═════ Data extract
-- ==== Sys2Proof/Certificates/Slice0/Obligations.lean ====
section
/-! DEFINITION. The statements for the provers. A request's state is always that of `s.dropRequest p`, the state with the
request out of the intake queue; a step in progress is written with the state it has reached and the columns in which
it has started a selection. `Work.finish` makes those selections at the end of the step (log entry 6), the data of an
answer are from before them (log entry 27), and `State.offers` asks that no warning, expiry or trend sample of the
present second is due (log entry 4): all three are the model's choices. -/
section
open Sys2Proof Sys2Proof.Machine

/-! ### The queue of commands, power and RESET -/

/-- A step takes the command at the front of the queue and executes it with the queue's rest. -/
def Obligations.StepRunsFrontCommand : Prop :=
  ∀ (c : Instr) (s : State), step { s with pending := c :: s.pending } = exec c s

/-- With no command waiting, one LCLK edge passes on each port, at which its controller presents the fill byte: the bus
turns, a byte of the frame in sending is driven, or the window passes and PACE is set low for a turn when something
waits (R142); at an edge prepared for a turn at which nothing remains to send the invalid items are gone. No edge passes
where TURN rises or falls at it, inside a controller frame, or while RESET is asserted. This is the model's choice (log
entry 2). -/
def Obligations.IdleStepIsOneEdge : Prop :=
  ∀ s : State, s.pending = [] →
    (s.resetAsserted = true → step s = .next s) ∧
    (s.resetAsserted = false → ∃ t, step s = .next t ∧
      t = { s with links := t.links, pendingSets := t.pendingSets } ∧ ∀ p,
      let u := s.link p
      let items := s.pendingSet p
      let becomes (v : LinkUnit) (left : List Notice) : Prop := t.link p = v ∧ t.pendingSet p = left
      (u.rx ≠ .betweenFrames → becomes u items) ∧
      (u.rx = .betweenFrames →
        (u.bus = .turning → becomes { u with bus := if u.sending.isSome then .ix48 else .controller } items) ∧
        (∀ x, u.bus = .ix48 → u.sending = some x →
          (x.sent < x.bytes.length → becomes { u with sending := some { x with sent := x.sent + 1 } } items) ∧
          (x.bytes.length ≤ x.sent → becomes u items)) ∧
        (u.bus = .ix48 → u.sending = none → becomes u items) ∧
        (u.bus = .controller → u.prepared = false →
          becomes { u with window := false, prepared := decide (u.answers ≠ [] ∨ items ≠ []) } items) ∧
        (u.bus = .controller → u.prepared = true →
          (s.hasFrame p → becomes u items) ∧
          (¬ s.hasFrame p → becomes { u with window := false, prepared := false } []))))

/-- Every command is taken: no command faults or is refused, and none touches the queue of commands. That a command
whose event cannot arise now answers a next state too is the model's choice (log entry 1), and so is the queue, a field
of the model's own (log entry 21). -/
def Obligations.EveryCommandIsTaken : Prop :=
  ∀ (c : Instr) (s : State), ∃ t, exec c s = .next t ∧ t.pending = s.pending

/-- POWER ON and RESET INPUT set every block to its power-on value (R34, R54, R55, R94, R123, R124, R136, R151, R156,
R158), which is `State.reset`; ALERT is then deasserted (R161). RESET RELEASE changes the RESET input alone. That POWER
ON leaves RESET released is the model's choice (log entry 14), and so are the field prepared (log entry 28) and the
marks of an advance and a sample that are due (log entry 5). While RESET is asserted no byte is taken, TURN neither
rises nor falls and no tick comes (R136, R55). -/
def Obligations.PowerOnAndReset : Prop :=
  ((∀ s : State, ∃ t, exec .powerOn s = .next t ∧ t = { State.reset with pending := s.pending }) ∧
  (∀ s : State, ∃ t, exec .resetInput s = .next t ∧
    t = { State.reset with resetAsserted := true, pending := s.pending } ∧ t.alert = false ∧
    ∀ p, t.pace p = false ∧ (t.link p).turn = false) ∧
  (∀ s : State, exec .resetRelease s = .next { s with resetAsserted := false }) ∧
  (∀ c, State.reset.col c = {
    cfg := { enabled := true, cls := if c.val < 4 then .ambient else .chilled, depth := 6, reach := 0b1111#4,
             gaugeMode := .check, rise := true, fall := true }
    state := .unknown, fencePending := false, cause := none, stack := [], inbound := [], waitList := [], grant := none,
    reading := 0, candidate := 0, filterCount := none, settleTimer := none }) ∧
  (∀ h, State.reset.hand h = none) ∧ State.reset.stampCounter = 0 ∧
  State.reset.limits = { booking := 300, grant := 45, digReserve := 2, warn := 60, filterSteps := 2, settleExp := 2 } ∧
  State.reset.load = {
    mode := .run, holdLevel := 4
    high := { onLevel := 36, offLevel := 32, on := false, forcing := .automatic }
    full := { onLevel := 44, offLevel := 40, on := false, forcing := .automatic }
    highLevel := 3, trendStep := 3, samples := #v[0, 0, 0, 0, 0, 0, 0], trend := .steady } ∧
  State.reset.clock = 0 ∧ State.reset.tickCount = 0 ∧ State.reset.resetAsserted = false ∧
  State.reset.advanceDue = false ∧ State.reset.trendDue = false ∧ State.reset.pending = [] ∧
  (∀ r : Region, State.reset.ports[r] = { enabled := true, rotation := 0, mirror := false, order := .lowFirst }) ∧
  (∀ p, State.reset.link p = { rx := .betweenFrames, frame := [], intake := [], answers := [], bus := .controller,
                               sending := none, window := false, prepared := true }) ∧
  (∀ k, State.reset.level k = [7, 7, 5, 4, 6, 6, 6, 7, 2, 7, 6, 3, 2, 5].getD k.ix.val 0) ∧
  (∀ p, State.reset.pendingSet p = [.reset]) ∧ (∀ g, State.reset.group g = { captured := none, multi := false })) ∧
  (∀ s : State, s.resetAsserted = true →
    (∀ p b e, exec (.frameBegin p b e) s = .next s) ∧ (∀ p bytes, exec (.controllerFrame p bytes) s = .next s) ∧
    (∀ p, exec (.sendAnswer p) s = .next s ∧ exec (.sendNotice p) s = .next s ∧ exec (.turnFalls p) s = .next s ∧
      s.pace p = false) ∧
    ∀ g, exec (.interchangeTick g) s = .next s)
══════════
## What you should do
Search the data above for the word "resetAsserted" and show every line that has it.

## Answer area
    (s.resetAsserted = true → step s = .next s) ∧
    (s.resetAsserted = false → ∃ t, step s = .next t ∧
    t = { State.reset with resetAsserted := true, pending := s.pending } ∧ t.alert = false ∧
  (∀ s : State, exec .resetRelease s = .next { s with resetAsserted := false }) ∧
  State.reset.clock = 0 ∧ State.reset.tickCount = 0 ∧ State.reset.resetAsserted = false ∧
  (∀ s : State, s.resetAsserted = true →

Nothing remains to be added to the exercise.